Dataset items
-- ==== Sys2Proof/Certificates/Slice0/Obligations.lean ====
section
/-! DEFINITION. The statements for the provers. Before each group stand the words it is said in: what a rule of the
spec gives as the value, and what the instruction leaves unchanged. -/

namespace Sys2Proof.Claim

open Sys2Proof.Machine

/-! ### Frames -/

/-- Nothing but slot k differs: every byte of memory, every scratchpad, every other slot and every unit is as before. -/
def OnlySlot (k : Nat) (s t : State) : Prop :=
  t = { s with slots := t.slots } ∧ (∀ j, j ≠ k → t.slot j = s.slot j) ∧ ∀ a, byteAt t.mem a = byteAt s.mem a

/-- A word of the ASQ that stores nothing and writes no register but an a register: of slot k only a registers, the
place of the ASQ and the watchdog's mark may differ. -/
def OnlyA (k : Nat) (s t : State) : Prop :=
  OnlySlot k s t ∧ { t.slot k with a := (s.slot k).a, asq := (s.slot k).asq, lastAct := (s.slot k).lastAct,
                                   reported := (s.slot k).reported } = s.slot k
/-- The same for the ESQ and x registers, in interlocked mode. -/
def OnlyX (k : Nat) (s t : State) : Prop :=
  OnlySlot k s t ∧ { t.slot k with x := (s.slot k).x, esq := (s.slot k).esq, lastAct := (s.slot k).lastAct,
                                   reported := (s.slot k).reported } = s.slot k
/-- The same for the helper and h registers. -/
def OnlyH (k : Nat) (s t : State) : Prop :=
  OnlySlot k s t ∧ { t.slot k with helper := (s.slot k).helper, lastAct := (s.slot k).lastAct,
                                   reported := (s.slot k).reported } = s.slot k
    ∧ { (t.slot k).helper with h := (s.slot k).helper.h, pc := (s.slot k).helper.pc, loops := (s.slot k).helper.loops }
      = (s.slot k).helper

/-- A memory event of the ASQ has been issued: p is pending, the ASQ stands at the next word, and of slot k nothing
differs but the pending events, the range checker, the dispatch number, the ASQ, the watchdog's mark, and what was read
ahead of its word and has to be read again (R440). -/
def Issued (k : Nat) (p : Acc) (s t : State) : Prop :=
  p ∈ (t.slot k).pend ∧ (∀ q ∈ (t.slot k).pend, q = p ∨ q ∈ (s.slot k).pend) ∧ (t.slot k).asq = (s.slot k).asq.step
    ∧ OnlySlot k s t ∧ (∀ e ∈ (t.slot k).early, e ∈ (s.slot k).early)
    ∧ { t.slot k with pend := (s.slot k).pend, checker := (s.slot k).checker, nextId := (s.slot k).nextId,
                      early := (s.slot k).early, asq := (s.slot k).asq, lastAct := (s.slot k).lastAct,
                      reported := (s.slot k).reported } = s.slot k

/-- What the ASQ notes of every memory event: where the word stands, when it is taken, and the number the event gets. -/
def event (s : State) : Acc :=
  { pc := s.mySlot.asq.pc, word := s.sel.word, walk := s.mySlot.asq.walk, id := s.mySlot.nextId, since := s.clk }

/-! ### What follows a word -/

/-- The step leads to t, in which no walk of an engine is left waiting (R105). -/
def Goes (i : Instr) (s t : State) : Prop := t.walkStop = none → exec i s = .next t
/-- The steps lead from s through these states, in none of which a walk of an engine is left waiting (R105). -/
def Way : List (Instr × State) → State → Prop
  | [], _ => True
  | (i, t) :: l, s => t.walkStop = none → exec i s = .next t ∧ Way l t
/-- The event e, taken n times, leads from s to t: what a word has left to be done is done. -/
def After : Nat → Instr → State → State → Prop
  | 0, _, s, t => t = s
  | n + 1, e, s, t => ∃ u, exec e s = .next u ∧ After n e u t
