/-! ### setChan -/

@[simp] theorem State.setChan_z128 (s : State) (k : Nat) (v : Mcs) : (s.setChan k v).z128 = s.z128 := rfl
@[simp] theorem State.setChan_clk (s : State) (k : Nat) (v : Mcs) : (s.setChan k v).clk = s.clk := rfl
@[simp] theorem State.setChan_mem (s : State) (k : Nat) (v : Mcs) : (s.setChan k v).mem = s.mem := rfl
@[simp] theorem State.setChan_flips (s : State) (k : Nat) (v : Mcs) : (s.setChan k v).flips = s.flips := rfl
@[simp] theorem State.setChan_poison (s : State) (k : Nat) (v : Mcs) : (s.setChan k v).poison = s.poison := rfl
@[simp] theorem State.setChan_lines (s : State) (k : Nat) (v : Mcs) : (s.setChan k v).lines = s.lines := rfl
@[simp] theorem State.setChan_dir (s : State) (k : Nat) (v : Mcs) : (s.setChan k v).dir = s.dir := rfl
@[simp] theorem State.setChan_filt (s : State) (k : Nat) (v : Mcs) : (s.setChan k v).filt = s.filt := rfl
@[simp] theorem State.setChan_lostReg (s : State) (k : Nat) (v : Mcs) : (s.setChan k v).lostReg = s.lostReg := rfl
@[simp] theorem State.setChan_offers (s : State) (k : Nat) (v : Mcs) : (s.setChan k v).offers = s.offers := rfl
@[simp] theorem State.setChan_slots (s : State) (k : Nat) (v : Mcs) : (s.setChan k v).slots = s.slots := rfl
@[simp] theorem State.setChan_cores (s : State) (k : Nat) (v : Mcs) : (s.setChan k v).cores = s.cores := rfl
@[simp] theorem State.setChan_clusters (s : State) (k : Nat) (v : Mcs) : (s.setChan k v).clusters = s.clusters := rfl
@[simp] theorem State.setChan_gctx (s : State) (k : Nat) (v : Mcs) : (s.setChan k v).gctx = s.gctx := rfl
@[simp] theorem State.setChan_nbus (s : State) (k : Nat) (v : Mcs) : (s.setChan k v).nbus = s.nbus := rfl
@[simp] theorem State.setChan_eops (s : State) (k : Nat) (v : Mcs) : (s.setChan k v).eops = s.eops := rfl
@[simp] theorem State.setChan_nextEop (s : State) (k : Nat) (v : Mcs) : (s.setChan k v).nextEop = s.nextEop := rfl
@[simp] theorem State.setChan_redQ (s : State) (k : Nat) (v : Mcs) : (s.setChan k v).redQ = s.redQ := rfl
@[simp] theorem State.setChan_sampQ (s : State) (k : Nat) (v : Mcs) : (s.setChan k v).sampQ = s.sampQ := rfl
@[simp] theorem State.setChan_winQ (s : State) (k : Nat) (v : Mcs) : (s.setChan k v).winQ = s.winQ := rfl
@[simp] theorem State.setChan_grams (s : State) (k : Nat) (v : Mcs) : (s.setChan k v).grams = s.grams := rfl
@[simp] theorem State.setChan_wctx (s : State) (k : Nat) (v : Mcs) : (s.setChan k v).wctx = s.wctx := rfl
@[simp] theorem State.setChan_mcache (s : State) (k : Nat) (v : Mcs) : (s.setChan k v).mcache = s.mcache := rfl
@[simp] theorem State.setChan_tlbs (s : State) (k : Nat) (v : Mcs) : (s.setChan k v).tlbs = s.tlbs := rfl
@[simp] theorem State.setChan_tinv (s : State) (k : Nat) (v : Mcs) : (s.setChan k v).tinv = s.tinv := rfl
@[simp] theorem State.setChan_nextMiss (s : State) (k : Nat) (v : Mcs) : (s.setChan k v).nextMiss = s.nextMiss := rfl
@[simp] theorem State.setChan_walkStop (s : State) (k : Nat) (v : Mcs) : (s.setChan k v).walkStop = s.walkStop := rfl
@[simp] theorem State.setChan_tinvCmd (s : State) (k : Nat) (v : Mcs) : (s.setChan k v).tinvCmd = s.tinvCmd := rfl
@[simp] theorem State.setChan_tgu (s : State) (k : Nat) (v : Mcs) : (s.setChan k v).tgu = s.tgu := rfl
@[simp] theorem State.setChan_layout (s : State) (k : Nat) (v : Mcs) : (s.setChan k v).layout = s.layout := rfl
@[simp] theorem State.setChan_fq (s : State) (k : Nat) (v : Mcs) : (s.setChan k v).fq = s.fq := rfl
@[simp] theorem State.setChan_priv (s : State) (k : Nat) (v : Mcs) : (s.setChan k v).priv = s.priv := rfl
@[simp] theorem State.setChan_pkg (s : State) (k : Nat) (v : Mcs) : (s.setChan k v).pkg = s.pkg := rfl
@[simp] theorem State.setChan_mgmt (s : State) (k : Nat) (v : Mcs) : (s.setChan k v).mgmt = s.mgmt := rfl
@[simp] theorem State.setChan_sched (s : State) (k : Nat) (v : Mcs) : (s.setChan k v).sched = s.sched := rfl
@[simp] theorem State.setChan_choice (s : State) (k : Nat) (v : Mcs) : (s.setChan k v).choice = s.choice := rfl
@[simp] theorem State.setChan_free (s : State) (k : Nat) (v : Mcs) : (s.setChan k v).free = s.free := rfl
@[simp] theorem State.setChan_sel (s : State) (k : Nat) (v : Mcs) : (s.setChan k v).sel = s.sel := rfl
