theorem witness_ring_claims :
    (let e : QEnt := { word := (encode (.copy 0 2 1 0 1 1 5)).headD 0 }
     let s := at0 { slot0 with queues := [(3, [e])], cos := [(5, { cfg := 0x6000303004000000, free := 1 })] }
     mget [] (s.slot 0).queues 3 = e :: [] ∧ e.claim = none ∧ (mget {} (s.slot 0).cos 5).kind = 3 ∧
       (mget {} (s.slot 0).cos 5).free ≠ 0 ∧ decodeCore e.word = .ok (.copy 0 2 1 0 1 1 5) ∧ (s.slot 0).st ≠ 5) ∧
    (let c : GCtx := { claim := some (3, 7), links := [(7, (0, 5, 0))] }
     let s := { at0 { slot0 with cos := [(5, { cfg := 0x6000303004000000, free := 1 })] } with gctx := [(255, c)] }
     (s.ctx 255).claim = some (3, 7) ∧ s.linkOf (s.ctx 255) 7 = some (0, 5)) ∧
    (let o : XOp := { id := 4, kind := .push, s1 := movStream, cursor := 3, ringCo := 5, peer := 63 }
     let s := { at0 slot0 with gctx := [(255, { pushes := [o] })] }
     (s.ctx 255).pushes = [o] ∧ o.parked = false ∧ o.units ≤ o.cursor ∧ o.chunks = [] ∧ o.wait = none) := by decide +kernel

/-- Gleaner 31's context 7 at a list, with the page of the tests in the gleaner's TLB. -/
def gleaning (c : GCtx) : State :=
  let s := at0 slot0
  { s with sel := { s.sel with kind := .glean, ctx := 255 }, gctx := [(255, c)], tlbs := [(tierGlean 31, [page 0xA1D])],
           mem := writeLe [] (pmdBase + 0xFF8) 8 5 }

/-- A way to decide that a gleaner's read answers. -/
theorem val_of {o : GRead} {v : Nat} {s : State}
    (h : (match o with | .val x t => decide (x = v) && decide (t = s) | _ => false) = true) : o = .val v s := by
  cases o <;> simp_all
/-- A way to decide that the side of a transfer has no fault. -/
theorem side_of {α β : Type} [DecidableEq β] {o : (α ⊕ β) × State} {b : β} {s : State}
    (h : ((match o.1 with | .inr x => decide (x = b) | .inl _ => false) && decide (o.2 = s)) = true) : o = (.inr b, s) := by
  obtain ⟨o, t⟩ := o
  cases o <;> simp_all

theorem witness_gleaner_reads : Answers (gleaning {}) 0x1FF8 5 ∧ Answers (gleaning {}) 0x1000 0 :=
  ⟨⟨val_of (by decide +kernel), by decide +kernel, by decide +kernel⟩, val_of (by decide +kernel), by decide +kernel, by decide +kernel⟩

Instructions for the task:
Find the line with "e ∈ (s.slot k).early)" in the entries above. Retype it and each line after it, exactly, through the line with "early := (s.slot", and stop there.

Task answer:
    ∧ OnlySlot k s t ∧ (∀ e ∈ (t.slot k).early, e ∈ (s.slot k).early)
    ∧ { t.slot k with pend := (s.slot k).pend, checker := (s.slot k).checker, nextId := (s.slot k).nextId,
                      early := (s.slot k).early, asq := (s.slot k).asq, lastAct := (s.slot k).lastAct,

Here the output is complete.